[Opening Records for this task section]
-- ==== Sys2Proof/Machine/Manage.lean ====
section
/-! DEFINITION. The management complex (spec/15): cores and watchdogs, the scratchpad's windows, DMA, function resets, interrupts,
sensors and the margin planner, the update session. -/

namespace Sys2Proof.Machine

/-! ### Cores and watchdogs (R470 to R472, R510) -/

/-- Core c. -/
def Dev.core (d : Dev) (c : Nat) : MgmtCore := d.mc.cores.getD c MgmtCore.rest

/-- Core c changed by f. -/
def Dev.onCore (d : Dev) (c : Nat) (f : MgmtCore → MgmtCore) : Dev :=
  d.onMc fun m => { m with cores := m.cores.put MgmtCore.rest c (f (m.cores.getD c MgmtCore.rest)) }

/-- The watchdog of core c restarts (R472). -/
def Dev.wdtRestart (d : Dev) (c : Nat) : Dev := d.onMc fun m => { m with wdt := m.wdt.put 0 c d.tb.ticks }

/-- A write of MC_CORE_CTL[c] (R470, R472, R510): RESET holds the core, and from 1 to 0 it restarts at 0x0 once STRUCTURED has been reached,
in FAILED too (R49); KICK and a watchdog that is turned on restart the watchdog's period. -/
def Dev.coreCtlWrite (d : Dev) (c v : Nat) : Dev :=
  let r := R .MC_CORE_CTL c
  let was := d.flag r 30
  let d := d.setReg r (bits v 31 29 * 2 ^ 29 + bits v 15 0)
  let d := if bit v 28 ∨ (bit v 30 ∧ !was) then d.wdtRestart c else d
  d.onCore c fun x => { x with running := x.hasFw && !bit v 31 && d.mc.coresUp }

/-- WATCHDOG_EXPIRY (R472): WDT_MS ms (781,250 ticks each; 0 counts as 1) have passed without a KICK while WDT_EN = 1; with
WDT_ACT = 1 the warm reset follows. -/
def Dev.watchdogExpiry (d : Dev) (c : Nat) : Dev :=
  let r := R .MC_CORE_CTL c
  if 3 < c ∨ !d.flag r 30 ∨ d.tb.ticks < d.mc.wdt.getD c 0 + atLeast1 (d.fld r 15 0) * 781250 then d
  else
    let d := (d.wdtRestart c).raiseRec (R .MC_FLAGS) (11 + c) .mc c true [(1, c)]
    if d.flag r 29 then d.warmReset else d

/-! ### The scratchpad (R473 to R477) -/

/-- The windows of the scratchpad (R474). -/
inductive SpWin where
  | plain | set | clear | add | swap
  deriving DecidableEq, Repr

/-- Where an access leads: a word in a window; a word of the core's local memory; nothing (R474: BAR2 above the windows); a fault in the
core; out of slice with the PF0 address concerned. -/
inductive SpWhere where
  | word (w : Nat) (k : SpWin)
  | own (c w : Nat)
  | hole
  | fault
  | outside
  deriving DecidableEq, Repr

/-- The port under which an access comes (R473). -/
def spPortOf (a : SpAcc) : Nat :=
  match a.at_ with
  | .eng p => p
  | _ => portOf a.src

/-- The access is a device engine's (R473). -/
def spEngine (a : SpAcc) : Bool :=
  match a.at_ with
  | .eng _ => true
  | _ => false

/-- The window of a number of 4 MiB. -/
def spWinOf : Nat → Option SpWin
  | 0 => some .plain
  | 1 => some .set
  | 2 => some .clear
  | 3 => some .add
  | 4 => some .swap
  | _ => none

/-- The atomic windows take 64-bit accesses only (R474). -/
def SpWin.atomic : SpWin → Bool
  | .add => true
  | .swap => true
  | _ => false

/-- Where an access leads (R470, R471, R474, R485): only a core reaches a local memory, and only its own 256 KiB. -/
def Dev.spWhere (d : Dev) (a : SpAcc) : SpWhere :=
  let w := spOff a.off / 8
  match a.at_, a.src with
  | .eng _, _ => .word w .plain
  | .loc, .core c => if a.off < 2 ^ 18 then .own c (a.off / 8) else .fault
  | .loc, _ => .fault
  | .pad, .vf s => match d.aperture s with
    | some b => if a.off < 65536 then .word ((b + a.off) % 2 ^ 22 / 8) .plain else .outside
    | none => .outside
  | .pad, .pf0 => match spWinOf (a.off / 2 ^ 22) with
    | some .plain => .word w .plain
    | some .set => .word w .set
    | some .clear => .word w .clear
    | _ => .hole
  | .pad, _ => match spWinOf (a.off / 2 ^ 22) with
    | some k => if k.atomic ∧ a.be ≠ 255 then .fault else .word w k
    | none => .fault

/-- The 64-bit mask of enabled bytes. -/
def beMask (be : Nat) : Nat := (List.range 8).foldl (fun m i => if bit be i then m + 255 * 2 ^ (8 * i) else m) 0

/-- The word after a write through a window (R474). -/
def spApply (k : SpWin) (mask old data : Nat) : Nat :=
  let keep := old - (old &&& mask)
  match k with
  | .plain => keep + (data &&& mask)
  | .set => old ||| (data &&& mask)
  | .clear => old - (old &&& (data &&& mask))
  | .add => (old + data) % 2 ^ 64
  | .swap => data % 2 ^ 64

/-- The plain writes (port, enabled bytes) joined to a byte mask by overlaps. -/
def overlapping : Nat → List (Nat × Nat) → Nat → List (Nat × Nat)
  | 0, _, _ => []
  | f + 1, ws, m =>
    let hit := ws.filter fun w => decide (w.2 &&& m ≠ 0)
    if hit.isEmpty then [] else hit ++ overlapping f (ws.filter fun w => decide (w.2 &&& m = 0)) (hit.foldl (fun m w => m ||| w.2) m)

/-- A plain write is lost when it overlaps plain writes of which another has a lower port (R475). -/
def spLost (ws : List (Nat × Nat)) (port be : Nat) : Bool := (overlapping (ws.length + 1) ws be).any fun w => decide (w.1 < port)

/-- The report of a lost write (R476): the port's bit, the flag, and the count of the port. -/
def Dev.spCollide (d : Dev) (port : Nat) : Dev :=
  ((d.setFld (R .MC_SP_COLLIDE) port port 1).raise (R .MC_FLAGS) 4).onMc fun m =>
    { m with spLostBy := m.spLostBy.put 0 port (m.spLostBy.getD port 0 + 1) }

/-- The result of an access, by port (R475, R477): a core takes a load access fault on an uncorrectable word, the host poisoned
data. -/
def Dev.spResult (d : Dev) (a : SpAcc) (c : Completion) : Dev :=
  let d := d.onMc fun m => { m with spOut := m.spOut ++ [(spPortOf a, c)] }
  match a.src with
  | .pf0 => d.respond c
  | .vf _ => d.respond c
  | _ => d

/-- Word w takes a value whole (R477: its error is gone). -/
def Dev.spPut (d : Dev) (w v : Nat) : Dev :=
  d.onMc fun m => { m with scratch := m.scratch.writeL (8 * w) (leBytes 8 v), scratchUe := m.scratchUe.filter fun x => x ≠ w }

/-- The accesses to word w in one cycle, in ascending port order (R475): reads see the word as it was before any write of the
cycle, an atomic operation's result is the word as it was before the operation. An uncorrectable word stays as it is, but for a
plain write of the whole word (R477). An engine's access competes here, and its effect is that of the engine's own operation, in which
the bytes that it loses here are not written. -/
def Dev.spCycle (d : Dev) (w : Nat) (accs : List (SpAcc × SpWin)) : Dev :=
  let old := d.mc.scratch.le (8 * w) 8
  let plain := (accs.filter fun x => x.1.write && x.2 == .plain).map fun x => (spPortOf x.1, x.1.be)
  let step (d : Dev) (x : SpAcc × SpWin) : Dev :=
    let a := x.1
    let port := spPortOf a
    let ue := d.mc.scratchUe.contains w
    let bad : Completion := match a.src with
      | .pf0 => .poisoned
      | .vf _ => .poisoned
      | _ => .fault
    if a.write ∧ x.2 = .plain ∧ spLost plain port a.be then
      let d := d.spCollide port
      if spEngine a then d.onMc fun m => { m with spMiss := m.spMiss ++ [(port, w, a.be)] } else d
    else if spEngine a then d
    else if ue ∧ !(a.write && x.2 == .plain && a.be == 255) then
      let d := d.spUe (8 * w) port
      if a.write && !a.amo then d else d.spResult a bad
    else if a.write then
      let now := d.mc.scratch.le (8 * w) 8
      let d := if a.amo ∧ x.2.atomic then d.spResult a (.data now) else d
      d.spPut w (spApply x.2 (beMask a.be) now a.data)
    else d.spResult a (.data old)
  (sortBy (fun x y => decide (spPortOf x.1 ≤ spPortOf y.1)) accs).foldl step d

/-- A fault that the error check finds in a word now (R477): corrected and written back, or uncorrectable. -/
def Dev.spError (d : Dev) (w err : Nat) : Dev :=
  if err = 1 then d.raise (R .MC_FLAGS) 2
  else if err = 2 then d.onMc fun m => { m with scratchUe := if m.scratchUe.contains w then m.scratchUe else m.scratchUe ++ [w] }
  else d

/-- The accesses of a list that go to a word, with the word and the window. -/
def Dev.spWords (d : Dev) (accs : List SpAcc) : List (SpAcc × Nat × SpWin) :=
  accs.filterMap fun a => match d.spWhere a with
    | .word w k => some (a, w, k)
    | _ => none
[Closing Records for this task section]
[Opening Records for this task section]
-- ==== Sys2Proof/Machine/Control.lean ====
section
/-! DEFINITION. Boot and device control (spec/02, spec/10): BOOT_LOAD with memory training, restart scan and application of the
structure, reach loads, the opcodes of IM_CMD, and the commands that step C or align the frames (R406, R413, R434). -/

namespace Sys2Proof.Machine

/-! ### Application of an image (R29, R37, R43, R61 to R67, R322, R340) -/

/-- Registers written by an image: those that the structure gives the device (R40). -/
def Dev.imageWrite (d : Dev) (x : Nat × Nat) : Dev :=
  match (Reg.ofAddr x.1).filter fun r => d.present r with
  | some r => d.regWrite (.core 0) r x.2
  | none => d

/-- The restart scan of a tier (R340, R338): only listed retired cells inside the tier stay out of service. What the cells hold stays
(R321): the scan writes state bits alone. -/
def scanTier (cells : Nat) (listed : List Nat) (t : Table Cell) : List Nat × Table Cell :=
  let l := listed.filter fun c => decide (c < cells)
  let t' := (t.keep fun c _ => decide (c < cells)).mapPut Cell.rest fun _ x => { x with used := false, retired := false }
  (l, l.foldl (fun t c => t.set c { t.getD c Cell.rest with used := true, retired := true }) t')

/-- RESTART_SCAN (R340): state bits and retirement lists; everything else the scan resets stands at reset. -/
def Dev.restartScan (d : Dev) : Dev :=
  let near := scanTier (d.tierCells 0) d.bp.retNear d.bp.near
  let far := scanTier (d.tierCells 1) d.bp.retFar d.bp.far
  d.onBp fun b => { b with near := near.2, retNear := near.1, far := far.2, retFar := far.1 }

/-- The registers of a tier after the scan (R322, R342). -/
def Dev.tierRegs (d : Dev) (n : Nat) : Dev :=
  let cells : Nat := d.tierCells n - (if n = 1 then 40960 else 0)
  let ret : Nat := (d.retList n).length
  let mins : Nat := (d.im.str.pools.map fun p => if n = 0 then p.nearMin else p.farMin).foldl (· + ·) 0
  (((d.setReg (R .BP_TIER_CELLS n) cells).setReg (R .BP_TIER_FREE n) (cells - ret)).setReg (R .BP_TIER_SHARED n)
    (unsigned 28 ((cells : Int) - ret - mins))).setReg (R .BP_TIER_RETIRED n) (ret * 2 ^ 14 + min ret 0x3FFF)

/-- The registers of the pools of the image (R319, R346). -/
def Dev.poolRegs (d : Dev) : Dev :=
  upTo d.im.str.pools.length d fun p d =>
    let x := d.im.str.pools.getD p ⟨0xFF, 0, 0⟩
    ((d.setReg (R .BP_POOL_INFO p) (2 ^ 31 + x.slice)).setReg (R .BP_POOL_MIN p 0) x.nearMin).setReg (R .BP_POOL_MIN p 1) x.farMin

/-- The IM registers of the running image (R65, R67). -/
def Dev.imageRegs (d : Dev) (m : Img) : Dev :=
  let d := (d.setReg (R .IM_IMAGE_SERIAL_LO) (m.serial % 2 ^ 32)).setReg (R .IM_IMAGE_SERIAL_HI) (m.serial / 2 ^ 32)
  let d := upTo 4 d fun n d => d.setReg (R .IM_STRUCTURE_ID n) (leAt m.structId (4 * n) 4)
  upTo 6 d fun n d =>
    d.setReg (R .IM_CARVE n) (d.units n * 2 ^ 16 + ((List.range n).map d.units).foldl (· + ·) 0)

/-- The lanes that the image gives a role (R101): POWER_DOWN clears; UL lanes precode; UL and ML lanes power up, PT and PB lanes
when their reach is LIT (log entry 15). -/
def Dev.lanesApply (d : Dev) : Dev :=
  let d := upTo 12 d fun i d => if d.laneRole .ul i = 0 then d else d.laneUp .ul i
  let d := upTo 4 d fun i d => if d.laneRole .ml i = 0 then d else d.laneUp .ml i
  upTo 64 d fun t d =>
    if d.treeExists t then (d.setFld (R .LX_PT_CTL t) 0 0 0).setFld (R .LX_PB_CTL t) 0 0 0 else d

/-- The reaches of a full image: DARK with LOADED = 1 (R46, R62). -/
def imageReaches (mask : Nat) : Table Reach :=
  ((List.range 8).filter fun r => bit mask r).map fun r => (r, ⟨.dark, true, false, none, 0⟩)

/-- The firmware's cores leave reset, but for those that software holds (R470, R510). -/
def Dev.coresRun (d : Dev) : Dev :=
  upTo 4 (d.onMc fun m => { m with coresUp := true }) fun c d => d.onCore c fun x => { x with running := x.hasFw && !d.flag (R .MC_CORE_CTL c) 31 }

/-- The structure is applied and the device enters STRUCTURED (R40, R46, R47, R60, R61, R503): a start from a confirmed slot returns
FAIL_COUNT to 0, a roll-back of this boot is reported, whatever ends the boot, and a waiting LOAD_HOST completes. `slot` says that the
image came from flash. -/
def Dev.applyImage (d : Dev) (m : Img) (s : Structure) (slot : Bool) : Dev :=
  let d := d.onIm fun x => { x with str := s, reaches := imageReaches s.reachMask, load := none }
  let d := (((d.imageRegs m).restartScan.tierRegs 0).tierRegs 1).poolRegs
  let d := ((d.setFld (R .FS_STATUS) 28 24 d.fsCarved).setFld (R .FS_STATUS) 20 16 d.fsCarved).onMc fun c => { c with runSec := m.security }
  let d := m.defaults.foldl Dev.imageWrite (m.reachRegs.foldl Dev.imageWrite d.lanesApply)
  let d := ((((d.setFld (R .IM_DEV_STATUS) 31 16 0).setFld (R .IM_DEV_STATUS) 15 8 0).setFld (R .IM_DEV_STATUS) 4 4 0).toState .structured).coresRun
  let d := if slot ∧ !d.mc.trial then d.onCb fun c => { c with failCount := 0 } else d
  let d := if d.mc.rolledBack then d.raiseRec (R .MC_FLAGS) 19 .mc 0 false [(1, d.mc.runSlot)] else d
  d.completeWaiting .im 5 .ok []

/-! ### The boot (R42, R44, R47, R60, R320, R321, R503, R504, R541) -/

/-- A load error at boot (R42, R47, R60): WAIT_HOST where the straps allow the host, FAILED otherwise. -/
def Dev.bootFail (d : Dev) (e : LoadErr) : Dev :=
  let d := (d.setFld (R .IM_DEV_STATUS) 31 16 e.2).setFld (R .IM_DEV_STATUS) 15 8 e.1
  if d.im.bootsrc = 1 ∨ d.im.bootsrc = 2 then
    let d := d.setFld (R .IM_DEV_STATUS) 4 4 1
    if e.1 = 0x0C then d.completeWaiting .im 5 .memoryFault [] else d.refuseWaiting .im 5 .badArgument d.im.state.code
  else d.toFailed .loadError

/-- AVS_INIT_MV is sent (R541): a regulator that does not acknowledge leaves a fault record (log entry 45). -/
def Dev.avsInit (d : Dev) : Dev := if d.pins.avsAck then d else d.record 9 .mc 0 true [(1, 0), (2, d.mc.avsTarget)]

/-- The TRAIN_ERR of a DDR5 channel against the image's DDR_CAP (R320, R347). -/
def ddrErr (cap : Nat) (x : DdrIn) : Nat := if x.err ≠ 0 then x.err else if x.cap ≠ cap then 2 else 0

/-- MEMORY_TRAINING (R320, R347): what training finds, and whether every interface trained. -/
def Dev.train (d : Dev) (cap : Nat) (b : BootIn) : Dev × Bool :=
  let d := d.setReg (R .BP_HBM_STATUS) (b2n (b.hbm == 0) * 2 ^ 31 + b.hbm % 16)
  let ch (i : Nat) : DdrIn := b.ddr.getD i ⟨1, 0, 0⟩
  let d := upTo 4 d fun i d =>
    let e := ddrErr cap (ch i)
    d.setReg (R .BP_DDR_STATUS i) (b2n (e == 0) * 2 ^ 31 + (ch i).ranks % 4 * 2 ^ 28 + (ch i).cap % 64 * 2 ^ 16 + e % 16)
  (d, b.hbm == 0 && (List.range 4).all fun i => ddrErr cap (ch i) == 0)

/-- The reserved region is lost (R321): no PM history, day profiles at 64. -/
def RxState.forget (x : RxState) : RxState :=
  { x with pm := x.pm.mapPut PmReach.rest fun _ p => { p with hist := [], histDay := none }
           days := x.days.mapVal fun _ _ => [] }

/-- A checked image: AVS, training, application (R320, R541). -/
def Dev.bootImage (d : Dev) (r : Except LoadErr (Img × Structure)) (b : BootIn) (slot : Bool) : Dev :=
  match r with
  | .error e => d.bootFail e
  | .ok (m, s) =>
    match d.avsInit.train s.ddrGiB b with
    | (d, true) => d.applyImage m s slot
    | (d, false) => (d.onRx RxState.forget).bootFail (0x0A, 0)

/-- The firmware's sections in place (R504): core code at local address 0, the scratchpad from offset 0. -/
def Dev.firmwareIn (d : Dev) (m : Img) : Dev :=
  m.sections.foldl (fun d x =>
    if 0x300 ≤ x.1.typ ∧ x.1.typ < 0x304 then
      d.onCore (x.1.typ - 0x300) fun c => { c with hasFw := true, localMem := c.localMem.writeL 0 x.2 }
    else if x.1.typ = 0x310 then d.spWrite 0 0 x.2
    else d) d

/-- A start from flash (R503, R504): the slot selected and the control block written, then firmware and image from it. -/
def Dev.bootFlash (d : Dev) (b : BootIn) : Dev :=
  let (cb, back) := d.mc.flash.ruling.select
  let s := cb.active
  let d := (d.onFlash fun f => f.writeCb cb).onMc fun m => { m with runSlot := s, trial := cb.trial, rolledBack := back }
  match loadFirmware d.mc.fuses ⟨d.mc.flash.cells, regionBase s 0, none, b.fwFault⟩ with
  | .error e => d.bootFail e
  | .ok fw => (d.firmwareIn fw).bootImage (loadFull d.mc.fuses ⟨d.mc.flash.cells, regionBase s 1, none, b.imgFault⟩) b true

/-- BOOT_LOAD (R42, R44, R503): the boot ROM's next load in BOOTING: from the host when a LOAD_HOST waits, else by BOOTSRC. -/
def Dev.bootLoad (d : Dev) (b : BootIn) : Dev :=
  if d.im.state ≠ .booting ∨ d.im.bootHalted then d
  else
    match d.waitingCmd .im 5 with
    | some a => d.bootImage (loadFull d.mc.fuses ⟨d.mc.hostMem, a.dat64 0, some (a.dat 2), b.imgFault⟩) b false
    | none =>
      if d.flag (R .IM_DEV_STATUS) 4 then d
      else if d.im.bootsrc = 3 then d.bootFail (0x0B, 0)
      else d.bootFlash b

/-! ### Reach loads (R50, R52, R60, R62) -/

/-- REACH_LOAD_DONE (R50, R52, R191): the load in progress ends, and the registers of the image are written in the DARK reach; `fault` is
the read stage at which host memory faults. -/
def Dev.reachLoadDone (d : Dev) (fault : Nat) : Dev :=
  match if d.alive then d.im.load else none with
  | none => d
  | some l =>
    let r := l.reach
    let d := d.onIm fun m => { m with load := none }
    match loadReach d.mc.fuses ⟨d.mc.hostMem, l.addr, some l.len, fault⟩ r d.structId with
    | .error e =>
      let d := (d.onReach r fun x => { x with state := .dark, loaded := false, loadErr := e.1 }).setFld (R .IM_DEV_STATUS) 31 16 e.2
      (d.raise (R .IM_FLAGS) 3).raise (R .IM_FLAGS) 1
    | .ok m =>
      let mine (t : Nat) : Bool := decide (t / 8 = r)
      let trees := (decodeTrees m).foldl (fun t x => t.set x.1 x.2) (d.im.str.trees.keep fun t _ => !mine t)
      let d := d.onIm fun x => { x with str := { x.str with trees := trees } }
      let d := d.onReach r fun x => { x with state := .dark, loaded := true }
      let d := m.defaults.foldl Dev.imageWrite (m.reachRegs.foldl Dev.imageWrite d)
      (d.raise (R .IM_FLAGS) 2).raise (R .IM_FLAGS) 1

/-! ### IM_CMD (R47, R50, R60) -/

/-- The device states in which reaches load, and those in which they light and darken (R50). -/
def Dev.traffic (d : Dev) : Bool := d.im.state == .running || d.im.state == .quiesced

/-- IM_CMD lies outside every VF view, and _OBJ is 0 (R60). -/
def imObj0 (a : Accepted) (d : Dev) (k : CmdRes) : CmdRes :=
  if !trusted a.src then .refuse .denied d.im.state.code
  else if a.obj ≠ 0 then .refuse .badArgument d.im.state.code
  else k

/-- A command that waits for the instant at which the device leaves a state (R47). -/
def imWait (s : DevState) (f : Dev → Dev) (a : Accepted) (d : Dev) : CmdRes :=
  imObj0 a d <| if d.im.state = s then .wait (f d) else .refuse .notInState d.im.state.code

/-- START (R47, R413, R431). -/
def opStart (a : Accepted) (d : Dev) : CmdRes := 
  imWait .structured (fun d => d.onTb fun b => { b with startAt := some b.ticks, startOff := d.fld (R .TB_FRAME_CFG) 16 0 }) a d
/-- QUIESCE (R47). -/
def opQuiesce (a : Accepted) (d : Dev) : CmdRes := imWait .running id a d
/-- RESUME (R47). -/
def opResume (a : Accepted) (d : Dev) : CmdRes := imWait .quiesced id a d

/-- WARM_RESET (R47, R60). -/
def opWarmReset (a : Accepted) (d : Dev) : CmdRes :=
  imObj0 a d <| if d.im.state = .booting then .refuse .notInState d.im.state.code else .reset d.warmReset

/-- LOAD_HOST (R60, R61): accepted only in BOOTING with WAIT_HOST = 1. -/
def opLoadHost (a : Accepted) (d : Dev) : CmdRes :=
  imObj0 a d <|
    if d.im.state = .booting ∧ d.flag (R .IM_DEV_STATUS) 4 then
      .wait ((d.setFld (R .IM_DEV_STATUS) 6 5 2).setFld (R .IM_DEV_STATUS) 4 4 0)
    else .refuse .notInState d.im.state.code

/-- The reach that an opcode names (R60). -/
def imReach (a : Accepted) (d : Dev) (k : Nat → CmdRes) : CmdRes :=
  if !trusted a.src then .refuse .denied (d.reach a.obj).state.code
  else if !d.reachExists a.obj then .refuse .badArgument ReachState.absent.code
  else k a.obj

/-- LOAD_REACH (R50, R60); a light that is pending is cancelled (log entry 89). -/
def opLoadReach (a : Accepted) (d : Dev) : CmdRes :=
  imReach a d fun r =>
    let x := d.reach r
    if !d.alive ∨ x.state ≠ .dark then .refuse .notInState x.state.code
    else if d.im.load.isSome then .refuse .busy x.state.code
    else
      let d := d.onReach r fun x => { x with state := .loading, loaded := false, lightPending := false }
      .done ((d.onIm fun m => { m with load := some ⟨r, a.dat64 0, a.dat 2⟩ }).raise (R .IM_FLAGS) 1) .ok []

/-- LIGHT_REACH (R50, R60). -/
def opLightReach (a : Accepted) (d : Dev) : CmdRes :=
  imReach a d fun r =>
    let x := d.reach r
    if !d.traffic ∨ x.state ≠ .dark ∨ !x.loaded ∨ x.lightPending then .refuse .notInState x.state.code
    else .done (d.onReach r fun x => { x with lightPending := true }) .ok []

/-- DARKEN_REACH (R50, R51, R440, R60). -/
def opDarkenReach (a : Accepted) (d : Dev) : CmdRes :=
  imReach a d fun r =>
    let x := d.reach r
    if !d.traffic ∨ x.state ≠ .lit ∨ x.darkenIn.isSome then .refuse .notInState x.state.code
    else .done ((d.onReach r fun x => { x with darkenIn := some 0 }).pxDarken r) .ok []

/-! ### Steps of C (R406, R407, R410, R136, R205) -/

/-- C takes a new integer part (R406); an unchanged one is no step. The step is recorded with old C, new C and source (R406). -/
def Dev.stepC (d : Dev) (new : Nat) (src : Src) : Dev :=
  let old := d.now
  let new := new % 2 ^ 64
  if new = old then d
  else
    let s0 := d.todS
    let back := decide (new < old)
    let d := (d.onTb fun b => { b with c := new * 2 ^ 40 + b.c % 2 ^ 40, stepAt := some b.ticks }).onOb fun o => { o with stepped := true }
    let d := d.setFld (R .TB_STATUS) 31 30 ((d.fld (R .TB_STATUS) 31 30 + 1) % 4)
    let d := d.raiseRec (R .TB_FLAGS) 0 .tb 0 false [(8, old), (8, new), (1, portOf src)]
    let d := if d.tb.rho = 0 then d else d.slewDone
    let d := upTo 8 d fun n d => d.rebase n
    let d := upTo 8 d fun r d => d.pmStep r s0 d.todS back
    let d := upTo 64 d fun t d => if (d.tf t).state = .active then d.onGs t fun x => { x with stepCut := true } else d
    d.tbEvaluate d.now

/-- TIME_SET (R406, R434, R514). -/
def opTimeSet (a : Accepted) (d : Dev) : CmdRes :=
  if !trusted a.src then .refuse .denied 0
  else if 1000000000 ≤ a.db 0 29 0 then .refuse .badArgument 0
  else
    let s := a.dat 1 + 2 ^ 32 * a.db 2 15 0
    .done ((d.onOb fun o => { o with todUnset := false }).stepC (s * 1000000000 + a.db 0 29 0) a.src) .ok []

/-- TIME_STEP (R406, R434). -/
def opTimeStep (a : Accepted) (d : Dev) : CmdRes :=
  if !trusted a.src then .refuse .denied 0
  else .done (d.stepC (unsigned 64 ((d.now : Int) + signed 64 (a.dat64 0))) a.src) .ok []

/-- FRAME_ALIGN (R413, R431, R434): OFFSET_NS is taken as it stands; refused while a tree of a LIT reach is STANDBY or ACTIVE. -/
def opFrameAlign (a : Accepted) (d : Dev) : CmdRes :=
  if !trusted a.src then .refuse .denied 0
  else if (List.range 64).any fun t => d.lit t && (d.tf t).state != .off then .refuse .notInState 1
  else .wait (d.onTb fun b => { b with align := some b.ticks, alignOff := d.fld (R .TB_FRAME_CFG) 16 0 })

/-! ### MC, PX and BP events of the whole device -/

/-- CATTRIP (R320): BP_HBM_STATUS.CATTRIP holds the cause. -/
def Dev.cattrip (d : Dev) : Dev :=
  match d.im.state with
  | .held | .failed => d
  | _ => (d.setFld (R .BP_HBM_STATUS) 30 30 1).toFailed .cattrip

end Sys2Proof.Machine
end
[Closing Records for this task section]
### Prompt
Print, from the entries above, the line with "-- ==== Sys2Proof/Machine/Manage.lean", the line with "inductive SpWin where" and all lines between them, exactly and with nothing else.

### Exercise output
-- ==== Sys2Proof/Machine/Manage.lean ====
section
/-! DEFINITION. The management complex (spec/15): cores and watchdogs, the scratchpad's windows, DMA, function resets, interrupts,
sensors and the margin planner, the update session. -/

namespace Sys2Proof.Machine

/-! ### Cores and watchdogs (R470 to R472, R510) -/

/-- Core c. -/
def Dev.core (d : Dev) (c : Nat) : MgmtCore := d.mc.cores.getD c MgmtCore.rest

/-- Core c changed by f. -/
def Dev.onCore (d : Dev) (c : Nat) (f : MgmtCore → MgmtCore) : Dev :=
  d.onMc fun m => { m with cores := m.cores.put MgmtCore.rest c (f (m.cores.getD c MgmtCore.rest)) }

/-- The watchdog of core c restarts (R472). -/
def Dev.wdtRestart (d : Dev) (c : Nat) : Dev := d.onMc fun m => { m with wdt := m.wdt.put 0 c d.tb.ticks }

/-- A write of MC_CORE_CTL[c] (R470, R472, R510): RESET holds the core, and from 1 to 0 it restarts at 0x0 once STRUCTURED has been reached,
in FAILED too (R49); KICK and a watchdog that is turned on restart the watchdog's period. -/
def Dev.coreCtlWrite (d : Dev) (c v : Nat) : Dev :=
  let r := R .MC_CORE_CTL c
  let was := d.flag r 30
  let d := d.setReg r (bits v 31 29 * 2 ^ 29 + bits v 15 0)
  let d := if bit v 28 ∨ (bit v 30 ∧ !was) then d.wdtRestart c else d
  d.onCore c fun x => { x with running := x.hasFw && !bit v 31 && d.mc.coresUp }

/-- WATCHDOG_EXPIRY (R472): WDT_MS ms (781,250 ticks each; 0 counts as 1) have passed without a KICK while WDT_EN = 1; with
WDT_ACT = 1 the warm reset follows. -/
def Dev.watchdogExpiry (d : Dev) (c : Nat) : Dev :=
  let r := R .MC_CORE_CTL c
  if 3 < c ∨ !d.flag r 30 ∨ d.tb.ticks < d.mc.wdt.getD c 0 + atLeast1 (d.fld r 15 0) * 781250 then d
  else
    let d := (d.wdtRestart c).raiseRec (R .MC_FLAGS) (11 + c) .mc c true [(1, c)]
    if d.flag r 29 then d.warmReset else d

/-! ### The scratchpad (R473 to R477) -/

/-- The windows of the scratchpad (R474). -/
inductive SpWin where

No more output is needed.